Roman Catholic college in Manila, Philippines

The College of the Holy Spirit Manila, or simply CHSM, was a private, Catholic education institution founded and ran by the Missionary Sisters Servants of the Holy Spirit in Manila, Philippines.
Founded in 1913, College of the Holy Spirit Manila was established originally as Holy Ghost College through the invitation of then Manila Archbishop Jeremias Harty. Located initially on Legarda Street, the campus later moved along Mendiola Street, inside the Malacañang Palace Complex. It is one of the schools which comprises the Mendiola Consortium (MC) for academic cooperation along with Centro Escolar University Manila, La Consolacion College Manila, San Beda College Manila, and St.
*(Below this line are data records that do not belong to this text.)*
-- ==== Sys2Proof/Laws/KeepCore.lean ====
section
/-! SUPPORT. Scalar, vector, scratchpad, DMA and message instructions, and the register gate: each keeps what `Good` says. -/

namespace Sys2Proof.Machine

open Sys2Proof

variable {W : Prop} {q : List Instr} {P : Power → Prop} {α : Type}

/-! ## Scalar -/

theorem scalarArith_good {op : ArithOp} {c : Fin 16} {w : DWord} {s : State} (h3 : Good W q P s) : GoodAct W q P
    (scalarArith op c w s) := by
  unfold scalarArith
  repeat' first
    | with_reducible assumption
    | with_reducible first | apply doneS_good

theorem execAdd_good {c : Fin 16} {w : DWord} {s : State} (h2 : Good W q P s) : GoodRes W q P (execAdd c w s) := by
  unfold execAdd
  repeat' first
    | with_reducible assumption
    | with_reducible first | apply issue_good | apply scalarArith_good | apply goodRes_next

theorem execSub_good {c : Fin 16} {w : DWord} {s : State} (h2 : Good W q P s) : GoodRes W q P (execSub c w s) := by
  unfold execSub
  repeat' first
    | with_reducible assumption
    | with_reducible first | apply issue_good | apply scalarArith_good | apply goodRes_next

theorem execMul_good {c : Fin 16} {w : DWord} {s : State} (h2 : Good W q P s) : GoodRes W q P (execMul c w s) := by
  unfold execMul
  repeat' first
    | with_reducible assumption
    | with_reducible first | apply issue_good | apply scalarArith_good | apply goodRes_next

theorem execLogic_good {c : Fin 16} {w : DWord} {s : State} (h2 : Good W q P s) : GoodRes W q P (execLogic c w s)
    := by
  unfold execLogic
  repeat' first
    | with_reducible assumption
    | with_reducible first | apply issue_good | apply doneS_good | apply goodRes_next

theorem execShift_good {c : Fin 16} {w : DWord} {s : State} (h2 : Good W q P s) : GoodRes W q P (execShift c w s)
    := by
  unfold execShift
  repeat' first
    | with_reducible assumption
    | with_reducible first | apply issue_good | apply doneS_good | apply goodRes_next

theorem execAddi_good {c : Fin 16} {w : DWord} {s : State} (h2 : Good W q P s) : GoodRes W q P (execAddi c w s) := by
  unfold execAddi
  repeat' first
    | with_reducible assumption
    | with_reducible first | apply issue_good | apply doneS_good | apply goodRes_next

theorem execCmp_good {c : Fin 16} {w : DWord} {s : State} (h2 : Good W q P s) : GoodRes W q P (execCmp c w s) := by
  unfold execCmp
  repeat' first
    | with_reducible assumption
    | with_reducible first | apply issue_good | apply doneP_good | apply goodRes_next

theorem execSelect_good {c : Fin 16} {w : DWord} {s : State} (h2 : Good W q P s) : GoodRes W q P (execSelect c w s)
    := by
  unfold execSelect
  repeat' first
    | with_reducible assumption
    | with_reducible first | apply issue_good | apply doneS_good | apply goodRes_next

theorem execMovi_good {c : Fin 16} {w : DWord} {s : State} (h2 : Good W q P s) : GoodRes W q P (execMovi c w s) := by
  unfold execMovi
  repeat' first
    | with_reducible assumption
    | with_reducible first | apply issue_good | apply doneS_good | apply goodRes_next

theorem execRdsr_good {c : Fin 16} {w : DWord} {s : State} (h2 : Good W q P s) : GoodRes W q P (execRdsr c w s) := by
  unfold execRdsr
  repeat' first
    | with_reducible assumption
    | with_reducible first | apply issue_good | apply doneS_good | apply goodRes_next

theorem execRdcyc_good {c : Fin 16} {w : DWord} {s : State} (h2 : Good W q P s) : GoodRes W q P (execRdcyc c w s)
    := by
  unfold execRdcyc
  repeat' first
    | with_reducible assumption
    | with_reducible first | apply issue_good | apply doneS_good | apply goodRes_next

theorem execBr_good {c : Fin 16} {w : DWord} {s : State} (h2 : Good W q P s) : GoodRes W q P (execBr c w s) := by
  unfold execBr
  repeat' first
    | with_reducible assumption
    | with_reducible first | apply issue_good | apply goodRes_next | apply goodAct_done | apply goodAct_goto
    | dsimp only
    | split

theorem execCall_good {c : Fin 16} {w : DWord} {s : State} (h2 : Good W q P s) : GoodRes W q P (execCall c w s) := by
  unfold execCall
  repeat' first
    | with_reducible assumption
    | with_reducible first
        | apply issue_good | apply modCore_good | apply setS_good | apply goodRes_next | apply goodAct_goto
    | dsimp only
    | split
    | intro _

theorem execJr_good {c : Fin 16} {w : DWord} {s : State} (h2 : Good W q P s) : GoodRes W q P (execJr c w s) := by
  unfold execJr
  repeat' first
    | with_reducible assumption
    | with_reducible first | apply issue_good | apply goodRes_next | apply goodAct_goto

theorem loopAct_good {c : Fin 16} {w : DWord} {s : State} (h2 : Good W q P s) : GoodAct W q P (loopAct c w s) := by
  unfold loopAct
  repeat' first
    | with_reducible assumption
    | with_reducible first
        | apply modCore_good | apply GoodCore.spad | apply goodAct_trap | apply goodAct_goto | apply And.intro
    | simp only [goodCore_mk]
    | dsimp only
    | split

theorem execLoop_good {c : Fin 16} {w : DWord} {s : State} (h2 : Good W q P s) : GoodRes W q P (execLoop c w s) := by
  unfold execLoop
  repeat' first
    | with_reducible assumption
    | with_reducible first | apply issue_good | apply loopAct_good | apply goodRes_next
    | dsimp only
    | split

theorem execLoopPop_good {c : Fin 16} {w : DWord} {s : State} (h2 : Good W q P s) : GoodRes W q P
    (execLoopPop c w s) := by
  unfold execLoopPop
  repeat' first
    | with_reducible assumption
    | with_reducible first
        | apply issue_good | apply modCore_good | apply GoodCore.spad | apply goodRes_next | apply goodAct_trap
        | apply goodAct_done | apply And.intro
    | simp only [goodCore_mk]
    | dsimp only
    | split

theorem haltCore_good {s : State} {c : Fin 16} (h0 : Good W q P s) : Good W q P (haltCore s c) := by
  unfold haltCore
  repeat' first
    | with_reducible assumption
    | with_reducible first | apply levelIrq_good | apply modCore_good | apply GoodCore.spad | apply And.intro
    | simp only [goodCore_mk]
Jude Catholic School.

Initially the school admitted only girls but in 2005 started admitting male students for the high school department and the following year for the college department when the Nursing program decided to accept male students.

In 1957, College of the Holy Spirit Manila became one of the founding charter member of the Philippine Accrediting Association of Schools, Colleges and Universities (PAASCU) to ensure the quality of education. Since then, the college undergoes voluntary accreditation. And the last March 6–7, 2013 the college was re-accredited. CHSM was granted Level III re-accreditation status for arts, sciences and business programs by PAASCU with five years validity until 2018, which deviates to the normal three-year validity.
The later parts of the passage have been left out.